Let’s look at the cultural, political and economic forces keeping American tech companies out of Chinese markets. In the process, we’ll learn how to invest in the homegrown firms that are dominating China’s growing online presence.

Culture Shock in the Chinese Market

As Matthew Carr explained in a recent article on savings habits, your language has a huge influence on how you see the world. And thus, it influences your actions as a consumer.

The Chinese language is one piece of the puzzle in understanding why American internet companies have failed there. Specifically, their writing system is too different.

Americans love to type. Our language is written in an alphabet, which makes it easy for us to rattle off our thoughts on a keyboard. That’s why search is so crucial to the structure of the internet in the West.

But Chinese is a pictographic language with no alphabet. It has thousands of character glyphs. And that makes it tough for a Chinese speaker to navigate the web by keyboard.

Instead, they tend to click around much more than we do. That might seem like a small difference, but it leads to very different website architectures. Just look at this screenshot of a Chinese news site below.

China Daily

Chinese sites have far more links than our sites do and far less text fields. It’s a whole different approach to how you design a website. This is one reason why American sites like Facebook, Google (NASDAQ:GOOGL) and Netflix haven’t gotten traction there. Chinese websites work best when designed by Chinese people.

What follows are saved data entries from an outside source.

-- ==== Sys2Proof/Machine/Admission.lean ====
section
/-! DEFINITION. Stage 7 and the slow path: the length of a frame (R175), admission (R194 to R202, R449), copies and residue
(R204 to R206), punts and their ring (R385 to R389, R521 to R523), default actions (R99 to R101). -/
namespace Sys2Proof.Machine

/-! ### Lengths (R175, R186) -/

/-- Whether a packet came in on a relay port. -/
def State.fromRelay (s : State) (p : Packet) : Bool := (s.bankOf p.gen).on P.portRole p.port

/-- Bytes before the DA: the relay header of a relay port (R77). -/
def State.headBytes (s : State) (p : Packet) : Nat := if s.fromRelay p then 16 else 0

/-- A field of the relay header a frame arrived with: lowest bit of R331 and width. -/
def Packet.relayField (p : Packet) (f : Field) : Nat := f.get (beAt p.rx.bytes 0 16)

def H.src : Field := ⟨116, 12⟩
def H.dst : Field := ⟨104, 12⟩
def H.rclass : Field := ⟨101, 3⟩
def H.seq : Field := ⟨81, 20⟩
def H.hops : Field := ⟨77, 4⟩
def H.inst : Field := ⟨71, 6⟩
def H.type : Field := ⟨69, 2⟩
def H.len : Field := ⟨55, 14⟩
def H.rsv : Field := ⟨16, 39⟩
def H.check : Field := ⟨0, 16⟩

/-- Length from DA to FCS of the bytes received. -/
def State.actualLen (s : State) (p : Packet) : Nat := p.rx.bytes.length - s.headBytes p

/-- L of R175, and whether it is assumed: FRAME_LEN once the tail has passed, else a parsed length field, else MAX_FRAME. -/
def State.lengthOf (s : State) (p : Packet) : Nat × Bool :=
  let h := s.headBytes p
  if p.ended then (s.actualLen p, false)
  else if s.fromRelay p then (p.relayField H.len, false)
  else
    let l3 := (M.layer 3).get p.md
    let l5 := (M.layer 5).get p.md
    let et := M.etherType.get p.md
    match M.l3Type.get p.md with
    | 4 => (beAt p.window (l3 + 2) 2 + l3 + 4 - h, false)
    | 6 => (beAt p.window (l3 + 4) 2 + 40 + l3 + 4 - h, false)
    | _ =>
      if (et = 0x88B8 ∨ et = 0x88BA) ∧ l5 ≠ 0 then (beAt p.window (l5 + 2) 2 + l5 + 4 - h, false)
      else ((s.bankOf p.gen).getN P.maxFrame p.port, true)

/-- Cells of a frame of `len` bytes toward an egress port, or with its relay header toward a VOQ (R186). -/
def cellsFor (len : Nat) (voq : Bool) : Nat := ceilDiv (len + (if voq then 16 else 0)) 256

/-- Length of the frame of a copy, DA to FCS, and whether it is assumed. -/
def State.copyLength (s : State) (c : Copy) : Nat × Bool :=
  if c.own.isEmpty then s.lengthOf (s.pkt.at c.pkt) else (c.own.length + 4, false)

/-- The port tags a frame: MACSEC_TX_ENABLE, and the frame is neither MAC Control nor EAPOL (R255). (DEDUCED, entry 59.) -/
def State.tagsFrame (s : State) (port : Nat) (l : List Byte) : Bool :=
  s.parOn P.macsecTxEnable port && beAt l 12 2 != 0x8808 && beAt l 12 2 != 0x888E

/-- The first bytes of the frame of a copy, without relay header and SecTAG. -/
def State.copyFront (s : State) (c : Copy) : List Byte :=
  if !c.own.isEmpty then c.own
  else
    let p := s.pkt.at c.pkt
    let l := p.rx.bytes.drop (s.headBytes p)
    l.take 12 ++ l.drop (12 + p.sectag)

/-- Bytes that tagging adds to the frame of a copy (R256). -/
def State.tagBytes (s : State) (c : Copy) : Nat :=
  if s.tagsFrame c.port (s.copyFront c) then (if s.parOn P.macsecTxSci c.port then 32 else 24) else 0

Of course, it would be wrong to say that writing systems are the only reason Facebook and Google have failed in Chinese markets. That would ignore the political side of China’s unusual internet culture.

Beijing Doesn’t Approve

Western internet companies tend to use a lot of the same buzzwords. Openness. Sharing. Personalization.

These concepts are all well and good in a democracy. But they’re kind of problematic if you’re trying to run a single-party police state. That’s part of the reason why Beijing has been less than welcoming to Western tech firms. Online transparency and Maoism don’t really mix.

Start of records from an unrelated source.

-- ==== Sys2Proof/Machine/Auth.lean ====
section
/-! DEFINITION. Frame authentication: which association applies (R248, R253, R257), key slots, use counts and fills (R266,
R267, R276 to R287, R298, R299), the tag check (R253, R258) and what a failed verdict does (R184, R254, R262 to R265). -/
namespace Sys2Proof.Machine

/-! ### Which association applies (R248, R253, R257) -/

/-- Rows of R260 counted from 1. -/
def F.unsigned : Nat := 1
def F.confidential : Nat := 2
def F.noSc : Nat := 3
def F.keyUnknown : Nat := 4
def F.tagMalformed : Nat := 5
def F.replay : Nat := 6
def F.keyExhausted : Nat := 7
def F.cmacOverload : Nat := 8
def F.tagMismatch : Nat := 9
def F.staleGen : Nat := 10

/-- Bytes of the SecTAG a received frame carries on a port with MACSEC_MODE ≠ OFF: 0, 8 or 16 (R253). (DEDUCED, entry 73.) -/
def sectagLen (b : Bank) (port : Nat) (l : List Byte) : Nat :=
  if b.getN P.macsecMode port = 0 ∨ b.on P.portRole port = true then 0
  else if beAt l 12 2 = 0x88E5 then (if bit (leAt l 14 1) 5 then 16 else 8) else 0

/-- What stage 6 finds. -/
inductive Plan where
  /-- nothing is verified -/
  | open_
  /-- it fails at the head: cause, and association, key number and PN where it has them -/
  | fail (cause : Nat) (key : Option (Nat × Nat)) (pn : Nat)
  /-- verified under an association and key number, with the PN as carried -/
  | key (assoc num pn : Nat)
deriving DecidableEq, Repr

/-- An association that verifies exists in a bank (R248, R251). -/
def Bank.verifies (b : Bank) (a : Nat) : Bool := b.on P.asEnable a && !b.on P.asDir a

/-- A key number of an association has a key installed (R249); from the delete of an association to its fence it has none
(R251). -/
def State.installed (s : State) (a k : Nat) : Bool :=
  (s.sec.vault.at (4 * a + k)).valid && (s.sec.assoc.at a).removeAt.isNone

/-- Secure-data length of a frame with a SecTAG (R253). -/
def secureLen (l : List Byte) (tag : Nat) : Nat := l.length - 12 - tag - 16 - 4

/-- The secure channel that a SecTAG selects: its SCI and association (R253). -/
def State.channelOf (s : State) (p : Packet) : Option Nat :=
  let scs := (List.range 8).map (fun k => (s.bankOf p.gen).getN P.macsecSc (8 * p.port + k))
  if bit (leAt p.rx.bytes 14 1) 5 then scs.find? (fun v => v != 0 && v % 2 ^ 64 == beAt p.rx.bytes 20 8)
  else (scs.head?).filter (· != 0)

/-- The association of its secure channel replaces any ASSOC from the action set (R248). -/
def State.latchAssoc (s : State) (n : Nat) : State :=
  let p := s.pkt.at n
  match (s.channelOf p).filter (fun _ => decide (0 < p.sectag) && !s.fromRelay p) with
  | some v => s.updPkt n (fun p => { p with md := putFields p.md [(M.assoc, v / 2 ^ 64), (M.assocValid, 1)] })
  | none => s

/-- The SecTAG of a frame and the secure channel it names (R253). -/
def State.macsecPlan (s : State) (p : Packet) : Plan :=
  let l := p.rx.bytes
  let tci := leAt l 14 1
  let sl := leAt l 15 1
  let pn := beAt l 16 4
  let sd := if p.ended then secureLen l p.sectag else 48
  if bit tci 3 || bit tci 2 then .fail F.confidential none pn
  else if bit tci 7 || (sl % 64 != 0 && !(decide (sd < 48) && sl % 64 == sd)) then .fail F.tagMalformed none pn
  else match s.channelOf p with
    | none => .fail F.noSc none pn
    | some v => if pn = 0 then .fail F.tagMalformed (some (v / 2 ^ 64, tci % 4)) 0 else .key (v / 2 ^ 64) (tci % 4) pn

/-- The in-message security header at HDR_OFFSET (R257). -/
def State.messagePlan (s : State) (p : Packet) (a : Nat) : Plan :=
  let o := (s.bankOf p.gen).getN P.hdrOffset a
  let l := p.rx.bytes
  let pn := beAt l (o + 4) 8
  let key := some (a, leAt l o 1 % 4)
  if l.length < o + 16 then .fail F.tagMalformed key 0
  else if leAt l o 1 / 4 ≠ 0 ∨ leAt l (o + 1) 3 ≠ 0 ∨ pn = 0 then .fail F.tagMalformed key (if pn = 0 then 0 else pn)
  else .key a (leAt l o 1 % 4) pn

/-- Where the tag of an in-message mode lies, once the length is known; none when it lies partly outside the frame or over the
header (R257). -/
def tagAt (b : Bank) (a len : Nat) : Option Nat :=
  let off := b.getN P.tagOffset a
  let h := b.getN P.hdrOffset a
  let pos := if b.on P.tagAnchor a then (if off + 20 ≤ len then some (len - 20 - off) else none)
    else if off + 20 ≤ len then some off else none
  pos.filter (fun t => decide (t + 16 ≤ h) || decide (h + 12 ≤ t))

/-- The tag position is known at the head: it counts from the DA and lies within the header window of 256 bytes (R257, R260). -/
def tagInWindow (b : Bank) (a : Nat) : Bool := !b.on P.tagAnchor a && decide (b.getN P.tagOffset a + 16 ≤ 256)

/-- Modes of R244: GCM 0 to 3 (XPN 2, 3), TAG_GMAC 4, 5, TAG_CMAC 6, 7, HMAC 8. -/
def isGcm (mode : Nat) : Bool := decide (mode < 4)
def isXpn (mode : Nat) : Bool := mode == 2 || mode == 3
def isCmac (mode : Nat) : Bool := mode == 6 || mode == 7
def isHmac (mode : Nat) : Bool := mode == 8

/-- The choice of R248 with the checks of R253 and R257 that need no key; the PN is 64 bits wide only once recovered. -/
def State.authPlan (s : State) (p : Packet) : Plan :=
  let b := s.bankOf p.gen
  if s.fromRelay p then .open_ else
    let named :=
      if 0 < p.sectag then s.macsecPlan p
      else if b.getN P.macsecMode p.port = 2 ∧ beAt p.rx.bytes 12 2 ≠ 0x888E then .fail F.unsigned none 0
      else if M.assocValid.get p.md = 1 then .key (M.assoc.get p.md) 0 0 else .open_
    match named with
    | .open_ => if p.mustSign then .fail F.unsigned none 0 else .open_
    | .fail c k pn => .fail c k pn
    | .key a k pn =>
      if !b.verifies a then .fail F.keyUnknown (some (a, k)) pn
      else
        let mode := b.getN P.asMode a
        let plan := if isGcm mode then (if 0 < p.sectag then .key a k pn else .fail F.tagMalformed (some (a, k)) 0)
          else s.messagePlan p a
        match plan with
        | .key a k pn =>
          if !isGcm mode && (p.ended || tagInWindow b a) && (tagAt b a p.rx.bytes.length).isNone then .fail F.tagMalformed (some (a, k)) pn
          else if !s.installed a k then .fail F.keyUnknown (some (a, k)) pn
          else .key a k pn
        | x => x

The demise of Facebook in China is the best example of conflict between the Chinese Communist Party and Western online services firms.

Western China is home to the Uyghur people, a Muslim minority that has long suffered under Beijing’s rule. In 2009, Uyghur independence activists staged a series of protests around the western Chinese city of Ürümqi. And they used Facebook to coordinate groups of dissidents.

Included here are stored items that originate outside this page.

/-- The slot that takes a new packet: that with the fewest contexts, the lowest on a tie; none when all 192 are occupied, or when the
slot has accepted one on every clock of this nanosecond (R79). -/
def State.freeSlot (s : State) (engine : Nat) : Option Nat :=
  let k := [0, 1, 2].foldl (fun best i => if s.contexts engine i < s.contexts engine best then i else best) 0
  if s.contexts engine k < 64 ∧ 5 * s.slotClock engine k < 8 * (s.time.mono + 1) then some k else none

/-- A slot accepts a packet. -/
def State.takeSlot (s : State) (engine slot : Nat) : State :=
  { s with stride := { s.stride with took := s.stride.took.put (4 * engine + slot) (s.slotClock engine slot + 1) } }

/-- INSTANCE of R445 as far as admission knows it: the owner of the port, or the relay header's. -/
def State.admitInst (s : State) (p : Packet) : Nat :=
  let b := s.cfg.active
  if b.on P.portRole p.port then p.relayField H.inst
  else let o := b.getN P.portOwner p.port; if o < 64 then o else 0

/-- The image of a bank of the control stores. -/
def Stride.image (r : Stride) (bank : Bool) : Image := if bank then r.bank1 else r.bank0

/-- A packet enters a context: it latches the bank of configuration, the control store and its metadata (R95, R101). -/
def State.enterEngine (s : State) (n slot : Nat) : State :=
  let p := s.pkt.at n
  let b := s.cfg.active
  let i := s.admitInst p
  let g := s.instGen i
  let img := s.stride.image s.stride.cur
  let md := putFields 0 [(M.ingressPort, p.port), (M.inst, i), (M.instGen, g), (M.rxStamp, p.arrived % 2 ^ 32),
    (M.frameLen, if p.ended then s.actualLen { p with gen := s.cfg.activeGen.toNat } else 0)]
  (s.takeSlot (2 * pipeOf p.port) slot).updPkt n (fun p => { p with
    gen := s.cfg.activeGen.toNat, inst := i, instGen := g, sectag := sectagLen b p.port p.rx.bytes
    md := if p.ended && !b.on P.portRole p.port then latchPrp p md else md
    stage := .engine { slot := slot, bank := s.stride.cur, start := s.time.mono, addr := img.entry.getD (b.parseEntryOf p.port) 0 } })

/-- A parse counter counts; 0 names none (R83). -/
def State.parseCount (s : State) (engine k : Nat) : State :=
  if k = 0 then s else { s with stride := { s.stride with pcount := s.stride.pcount.upd (64 * engine + k) (· + 1) } }

/-- The Baton search of ASSOC finds no resident slot (R89). -/
def State.keyAbsent (s : State) (md : Nat) : Bool := !(s.sec.slot.any (fun e => e.2.st == 2 && e.2.assoc == M.assoc.get md))

/-! ### Leaving the engine (R99, R101, R302, R445) -/

/-- A tap matches a packet (R302). -/
def Bank.tapMatches (b : Bank) (p : Packet) (k : Nat) : Bool :=
  b.on P.tapEnable k && M.etherType.get p.md == 0x88BA && M.appid.get p.md == b.getN P.tapAppid k && p.da == b.getN P.tapDa k
    && (b.getN P.tapPort k == 512 || b.getN P.tapPort k == p.port)
    && (b.getN P.tapVid k == 4095 || (if b.getN P.tapVid k = 0 then M.vlanDepth.get p.md == 0
      else M.vlanDepth.get p.md != 0 && M.vidOuter.get p.md == b.getN P.tapVid k))
    && (b.getN P.tapInstance k == 0 || b.getN P.tapInstance k == p.inst)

Obviously, this was user-end activity with no involvement from Silicon Valley. But it rattled Chinese authorities and eventually led to a pervasive ban on Facebook on the mainland.

Google has had similar struggles in China. The government demanded that it remove dissenter websites from its search results. Google wasn’t willing to play along, so Beijing regulated it into irrelevance.

Investing in China’s Home-Grown Online Services

Fortunately, there’s a workaround for American investors who want in on Chinese internet growth. Chinese entrepreneurs understand their culture much better than we do. And they know what their government will and won’t tolerate.

As a result, China is home to many successful home-grown online services companies. With support from Beijing, they’ve managed to outcompete their foreign rivals. And many of them are even listed on U.S. stock exchanges.

Want to invest in Chinese Google? Pick up some shares in Baidu (NASDAQ:BIDU), the country’s No. 1 search engine. Instead of Facebook, try Renren (NYSE:RENN).

The failure of American online services firms in Chinese markets teaches us a valuable lesson. We’re living in the age of the internet - where connectivity is king. But there are still cultural differences between regions of the world. And those differences should not be ignored by investors.

By understanding the unique circumstances of China’s internet market, you can be a more worldly (and profitable) tech investor.